Exercise: Give the lines below again exactly, starting with the line that holds "def ckLen : Kind → Nat" and going on through the line that holds "unmapped (R24). -/".

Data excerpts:
┏━━
-- ==== Sys2Proof/Machine/Operands.lean ====
section
/-! DEFINITION. The operand forms: the fields of a slot (10_state.md R27 to R33), sets of slots (00_scope.md R12) and
the register named by an ADDR field (10_state.md R24). -/

namespace Sys2Proof.Machine

/-- Slot `j` of the slot file. Slots with `j ≥ NSCHEMA` do not exist and no operand names one; the FSM, in states
outside R46 only, sees a disarmed and ill-formed slot there (DESIGN CHOICE, unsafe: notes/assumptions/6.md). -/
def State.slotAt (s : State) (j : Nat) : Slot := s.slots.getD j Slot.reset

/-- SCFG_s.EN, bit 0 (R27, R28). -/
def Slot.en (x : Slot) : Bool := x.scfg.getLsbD 0

/-- SCFG_s.KIND, bit 1 (R27, R29). -/
def Slot.kind (x : Slot) : Kind := .ofBit (x.scfg.getLsbD 1)

/-- SCFG_s.RHLEN, bits [4:2] (R27, R30). -/
def Slot.rhlen (x : Slot) : Nat := (x.scfg.extractLsb' 2 3).toNat

/-- SCFG_s.NHLEN, bits [7:5] (R27, R30). -/
def Slot.nhlen (x : Slot) : Nat := (x.scfg.extractLsb' 5 3).toNat

/-- `RH_s[k]` (R32): byte k of `{RHDR23_s, RHDR01_s}`, k = 0 in bits [7:0]. -/
def Slot.rh (x : Slot) (k : Nat) : Byte := (x.rhdr23 ++ x.rhdr01).extractLsb' (8 * k) 8

/-- `NH_s[k]` (R32). -/
def Slot.nh (x : Slot) (k : Nat) : Byte := (x.nhdr23 ++ x.nhdr01).extractLsb' (8 * k) 8

/-- CKLEN of a kind (40_checksum.md R100). -/
def ckLen : Kind → Nat
  | .sum => 1
  | .crc => 2

/-- The slot is well-formed in an instance with the given BUFMAX (R33). -/
def Slot.wellFormed (bufmax : Nat) (x : Slot) : Bool :=
  decide (1 ≤ x.rhlen) && decide (x.rhlen ≤ 4) && decide (x.nhlen ≤ 4) &&
    decide (x.rhlen + ckLen x.kind ≤ x.explen.toNat) && decide (x.explen.toNat ≤ bufmax)

/-- The slot is eligible: armed and well-formed (R33). -/
def Slot.eligible (bufmax : Nat) (x : Slot) : Bool := x.en && x.wellFormed bufmax

/-- `wellformed(j)` of the state, read live (R33). -/
def State.wellFormed (s : State) (j : Nat) : Bool := (s.slotAt j).wellFormed s.bufmax

/-- `eligible(j)` of the state, read live (R33). -/
def State.eligible (s : State) (j : Nat) : Bool := (s.slotAt j).eligible s.bufmax

/-- `{s | P(s)}`: the mask of the slots below `n` with P (00_scope.md R12). The masks are NSCHEMA bits, NSCHEMA ≤ 8. -/
def slotSet (n : Nat) (p : Nat → Bool) : BitVec 8 :=
  BitVec.ofFnLE fun j : Fin 8 => decide (j.val < n) && p j.val

/-- `min{s | P(s)}` over the slots below `n`, none when the set is empty (00_scope.md R12). -/
def firstSlot (n : Nat) (p : Nat → Bool) : Option Nat := (List.range n).find? p

/-- The registers at the addresses below 0x10 (R24). -/
def globalReg : Nat → Option Reg
  | 0x00 => some .param0
  | 0x01 => some .param1
  | 0x02 => some .status
  | 0x03 => some .ie
  | 0x04 => some .fsmstat
  | 0x05 => some .fsmpos
  | 0x06 => some .outinfo
  | 0x07 => some .outlen
  | 0x08 => some .cfgerr
  | 0x09 => some .ckstat
  | 0x0A => some .ckres
  | 0x0B => some .ckcnt
  | 0x0C => some .cand
  | _ => none

/-- The register at offset `k` of slot `j`, address `0x10 + 8j + k` (R24). -/
def slotReg (j : Nat) : Nat → Option Reg
  | 0 => some (.scfg j)
  | 1 => some (.explen j)
  | 2 => some (.rhdr01 j)
  | 3 => some (.rhdr23 j)
  | 4 => some (.nhdr01 j)
  | 5 => some (.nhdr23 j)
  | _ => none

/-- The register at an address of an instance with `n` slots, none where the address is unmapped (R24). -/
def regAt (n : Nat) (a : BitVec 8) : Option Reg :=
  if a.toNat < 0x10 then globalReg a.toNat
  else if (a.toNat - 0x10) / 8 < n then slotReg ((a.toNat - 0x10) / 8) ((a.toNat - 0x10) % 8)
  else none

/-- The register is read-only: WRREG to it raises READ_ONLY (R23, R24). -/
def Reg.readOnly : Reg → Bool
  | .param0 | .param1 | .fsmstat | .fsmpos | .outinfo | .outlen | .cfgerr | .ckstat | .ckres | .ckcnt | .cand => true
  | .status | .ie | .scfg _ | .explen _ | .rhdr01 _ | .rhdr23 _ | .nhdr01 _ | .nhdr23 _ => false

/-- FSM as FSMSTAT shows it: IDLE = 0, HDR = 1, ACCUM = 2 (R39, R42). -/
def Fsm.bits : Fsm → BitVec 2
  | .idle => 0
  | .hdr => 1
  | .accum => 2

end Sys2Proof.Machine
end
┗━━
Task output:
def ckLen : Kind → Nat
  | .sum => 1
  | .crc => 2

/-- The slot is well-formed in an instance with the given BUFMAX (R33). -/
def Slot.wellFormed (bufmax : Nat) (x : Slot) : Bool :=
  decide (1 ≤ x.rhlen) && decide (x.rhlen ≤ 4) && decide (x.nhlen ≤ 4) &&
    decide (x.rhlen + ckLen x.kind ≤ x.explen.toNat) && decide (x.explen.toNat ≤ bufmax)

/-- The slot is eligible: armed and well-formed (R33). -/
def Slot.eligible (bufmax : Nat) (x : Slot) : Bool := x.en && x.wellFormed bufmax

/-- `wellformed(j)` of the state, read live (R33). -/
def State.wellFormed (s : State) (j : Nat) : Bool := (s.slotAt j).wellFormed s.bufmax

/-- `eligible(j)` of the state, read live (R33). -/
def State.eligible (s : State) (j : Nat) : Bool := (s.slotAt j).eligible s.bufmax

/-- `{s | P(s)}`: the mask of the slots below `n` with P (00_scope.md R12). The masks are NSCHEMA bits, NSCHEMA ≤ 8. -/
def slotSet (n : Nat) (p : Nat → Bool) : BitVec 8 :=
  BitVec.ofFnLE fun j : Fin 8 => decide (j.val < n) && p j.val

/-- `min{s | P(s)}` over the slots below `n`, none when the set is empty (00_scope.md R12). -/
def firstSlot (n : Nat) (p : Nat → Bool) : Option Nat := (List.range n).find? p

/-- The registers at the addresses below 0x10 (R24). -/
def globalReg : Nat → Option Reg
  | 0x00 => some .param0
  | 0x01 => some .param1
  | 0x02 => some .status
  | 0x03 => some .ie
  | 0x04 => some .fsmstat
  | 0x05 => some .fsmpos
  | 0x06 => some .outinfo
  | 0x07 => some .outlen
  | 0x08 => some .cfgerr
  | 0x09 => some .ckstat
  | 0x0A => some .ckres
  | 0x0B => some .ckcnt
  | 0x0C => some .cand
  | _ => none

/-- The register at offset `k` of slot `j`, address `0x10 + 8j + k` (R24). -/
def slotReg (j : Nat) : Nat → Option Reg
  | 0 => some (.scfg j)
  | 1 => some (.explen j)
  | 2 => some (.rhdr01 j)
  | 3 => some (.rhdr23 j)
  | 4 => some (.nhdr01 j)
  | 5 => some (.nhdr23 j)
  | _ => none

/-- The register at an address of an instance with `n` slots, none where the address is unmapped (R24). -/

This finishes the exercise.